DMI: Tuntutan Pembongkaran Menara Masjid Tidak Bisa Dibenarkan

DMI.OR.ID, JAKARTA – Pimpinan Pusat (PP) Dewan Masjid Indonesia (DMI) menegaskan bahwa tindakan dari pihak tertentu yang mengancam akan membongkar menara masjid bukanlah hal yang bisa dibenarkan. Pendirian tempat ibadah, termasuk masjid, merupakan hak yang paling mendasar bagi setiap umat beragama di indonesia.

Sekretaris Jenderal (Sekjen) PP DMI, Drs. H. Imam Addaruqutni, M.A., menyatakan hal itu pada Sabtu (17/3) di Jakarta, saat dihubungi oleh https://www.viva.co.id. Tepatnya saat menanggapi tuntutan Persekutuan Gereja-Gereja di Kabupaten Jayapura (PGGJ) untuk membongkar menara Masjid Al-Aqsha di Distrik Sentani, Kabupaten Jayapura, Provinsi Papua

“Tindakan dari pihak tertentu yang mengancam akan membongkar menara bukanlah suatu hal yang bisa dibenarkan. Pada dasarnya, jika semata-mata menolak, tidak bisa, karena pendirian tempat ibadah itu termasuk kepada hak yang paling mendasar,” tegas Ustaz Imam Addaruqutni.

Menurutnya, pembangunan masjid sebagai tempat ibadah, termasuk menara masjid yang lazimnya tinggi, merupakan hak asasi manusia, juga hak warga negara Indonesia. “Kita akan mengadvokasi hak-hak asasi, hak warga, dan kemanusiaan. Pada dasarnya, itu adalah hak kewarganegaraan, hak kemanusiaan, dan juga hak keagamaan,” ujarnya.

PP DMI, lanjutnya, akan segera berkomunikasi dengan Pimpinan Wilayah (PW) DMI Provinsi Papua untuk mengetahui apakah pembangunan Masjid Al-Aqsha di Distrik Sentani, Kabupaten Jayapura, Papua, memang benar menimbulkan masalah di sana. “DMI Pusat memang belum secara resmi menerima laporan dari DMI Papua terkait masalah ini,” paparnya.

Sebelumnya, PGGJ telah menuntut pembongkaran menara MAsjid Al-Aqsha di Distrik Sentani, Kabupaten Jayapura, Papua, dengan alasan menara itu lebih tinggi dariada bangunan-bangunan gereja yang ada di Sentani.

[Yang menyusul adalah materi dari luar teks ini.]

-- ==== Sys2Proof/Laws/Service.lean ====
section
/-!
SUPPORT. The request service: what a command that writes one object answers once it reaches the object's own rule, and what a
service keeps whatever it is asked.
-/

namespace Sys2Proof.Machine

/-- A command of the chip alone leaves what its function leaves. -/
theorem leaves_onChip {i : Instr} {s : State} {f : Chip → Chip} {c : Chip} (hi : exec i s = s.onChip f) (hc : f s.chip = c) :
    Leaves i s c := by
  rw [Leaves, hi, State.onChip, hc]

/-- Such a command keeps the queue and the Dust Sheet. -/
theorem completes_onChip {i : Instr} {s : State} {f : Chip → Chip} {P : State → Prop} (hi : exec i s = s.onChip f)
    (hp : P { s with chip := f s.chip }) : Completes i s P := ⟨_, hi, hp⟩

/-- Counting a request changes the chip alone. -/
theorem judged_state (p : Path) (s : State) (c : Chip) : { judged p s with chip := c } = { s with chip := c } := by
  unfold judged
  split <;> rfl

@[simp] theorem judged_pending (p : Path) (s : State) : (judged p s).pending = s.pending := by
  unfold judged
  split <;> rfl

@[simp] theorem judged_dust (p : Path) (s : State) : (judged p s).dust = s.dust := by
  unfold judged
  split <;> rfl

/-- A Nerlil request that reaches its service is answered by it. -/
theorem serve_reaches {p : Path} {m : Msg} {s : State} (run : Option Nat → State → State × Reply) (h : Reaches p m s) :
    serve p m run s = answerBy p m (actingMaster s.chip p) (run (actingMaster s.chip p) (judged p s)) := by
  obtain ⟨hb, hr, hn⟩ := h
  unfold serve
  cases p with
  | bar t => exact absurd hb (by simp [isBar])
  | kolef => simp [hr, judged, isNerlil]
  | mailbox t b | can a b d | chain a b d =>
    obtain ⟨h1, h2, h3, h4, h5, h6⟩ := hn rfl
    simp only [judged, isNerlil] at h1 h2 h3 h4 h5 h6 ⊢
    simp only [hr, Bool.false_eq_true, if_false, reduceCtorEq]
    unfold serveNerlil
    simp only [if_true] at h1 h2 h3 h4 h5 h6 ⊢
    simp only [h1, h2, h5, List.find?_nil, List.isEmpty_nil, Bool.not_true, Bool.false_and, Bool.false_eq_true, if_false]
    rw [if_neg (by omega), if_neg (by omega)]

/-- A WRITE that reaches its object's rule is answered by what the rule leaves. -/
theorem serveRow_writes {r : Req} {a o : Nat} {data : List Byte} {s : State} {act : Act} {x : State × Nat}
    (h : Writes r a o data s) (hx : act a (judged r.path s) = x) :
    serveRow r o data act s = .next (answered r a o data x) := by
  obtain ⟨ho, hr, ha, hd⟩ := h
  obtain ⟨d, ht, hv⟩ : ∃ d, writeTarget (judged r.path s).chip (some a) o = .ok d ∧ valueStatus d data = St.ok := by
    split at hd
    · exact ⟨_, ‹_›, of_decide_eq_true hd⟩
    · cases hd
  have e : (BitVec.ofNat 32 o).toNat = o := by
    rw [BitVec.toNat_ofNat]
    exact Nat.mod_eq_of_lt ho
  have hw : writeObject act (some a) o data (judged r.path s) = x := by
    unfold writeObject
    simp only [ht]
    rw [if_neg (by simp [hv]), Option.getD_some, hx]
  have hb := hr.1
  show Host.Outcome.next (serve r.path (writeMsg r o data) (runWrite r.path (writeMsg r o data) act) s) = _
  rw [serve_reaches _ hr, ha]
  congr 1
  unfold runWrite answered
  cases hp : r.path with
  | bar t => exact absurd hb (by rw [hp]; simp [isBar])
  | kolef | mailbox t b | can a b d | chain a b d =>
    simp only [writeMsg, e, hp] at hw ⊢
    rw [if_neg (by simp), hw]
    by_cases hs : x.2 = St.ok ∧ isStored o = true
    · rw [if_pos hs, if_pos (by simp [hs.1, hs.2])]
      rfl
    · rw [if_neg hs, if_neg (by simpa using hs)]
      rfl

/-- The same for a rule of the chip alone. -/
theorem serveRow_chip {r : Req} {a o : Nat} {data : List Byte} {s : State} {f : Nat → Chip → Chip × Nat} {c : Chip} {st : Nat}
    (h : Writes r a o data s) (hx : f a (judged r.path s).chip = (c, st)) :
    serveRow r o data (chipAct f) s = .next (answered r a o data ({ s with chip := c }, st)) := by
  refine serveRow_writes h ?_
  simp only [chipAct, hx, judged_state]

end Sys2Proof.Machine
end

Ketua Umum PGGJ, Pendeta Robbi Dependoye, menyatakan bahwa pembongkaran menara MAsjid Al-Aqsha itu harus dilakukan selambat-lambatnya pada 31 Maret 2018 atau 14 hari sejak tuntutan resmi diumumkan pada Sabtu (17/3).

PGGJ pun telah mengirimkan surat kepada unsur-unur pemerintah setempat di Distrk Sentani untuk secepatnya menyelesaikan masalah ini secara persuasif, sesuai dengan aturan-aturan yang berlaku. PGGJ juga akan menempuh cara lain jika dalam 14 hari belum ada titik temu dalam penyelesaian masalah ini.

“Kalau tidak mendapat tanggapan, maka jelas, dari apa yang menjadi keresahan masyarakat, ada langkah sendiri yang akan dikirim PGGJ. Kita masih memiliki cara lain. Ada cara lain yang akan kita lakukan. Tapi kita mengawalinya dengan, marilah kita gunakan cara-cara santun dulu,” tutur Pendeta Robbi yang belum mau mengungkap maksud dari cara lain yang ia sampaikan.

Berikut ini adalah delapan tuntutan dari PGGJ Jayapura:

1. Bunyi Adzan yang selama ini diperdengarkan dari TOA kepada khalayak umum harus diarahkan ke dalam masjid.

2. Tidak diperkenankan berdakwah di seluruh tanah Papua secara khusus di Kabupaten Jayapura.

3. Siswa-siswi pada sekolah-sekolah negeri tidak menggunakan pakaian seragam/ busana yang bernuansa agama tertentu.

4. Tidak boleh ada ruang khusus seperti musala-musala pada fasilitas umum, sekolah, rumah sakit, pasar, terminal, dan kantor-kantor pemerintah.

5. PGGJ akan memproteksi di area-area perumahan KPR BTN tidak boleh ada pembangunan masjid-masjid dan musala-musala.

6. Pembangunan rumah-rumah ibadah di Kabupaten Jayapura Wajib mendapat rekomendasi bersama PGGJ, pemerintah daerah dan pemilik Hak Ulayat sesuai dengan peraturan pemerintah.

7. Tinggi bangunan rumah ibadah dan menara agama lain tidak boleh melebihi tinggi bangunan gedung gereja yang ada di sekitarnya.

8. Pemerintah Kabupaten Jayapura dan Dewan Perwakilan Rakyat Kabupaten Jayapura Wajib menyusun Raperda tentang kerukunan umat beragama di Kabupaten Jayapura.

Berdasarkan delapan poin penting di atas, maka sikap PGGJ terkait pembangunan Masjid Al-Aqsha ialah sebagai berikut:

1. Pembangunan menara masjid Al-Aqsha harus dihentikan dan dibongkar.

2. Menurunkan tinggi gedung masjid Al-Aqsha sejajar dengan tinggi bangunan gedung gereja yang ada di sekitarnya.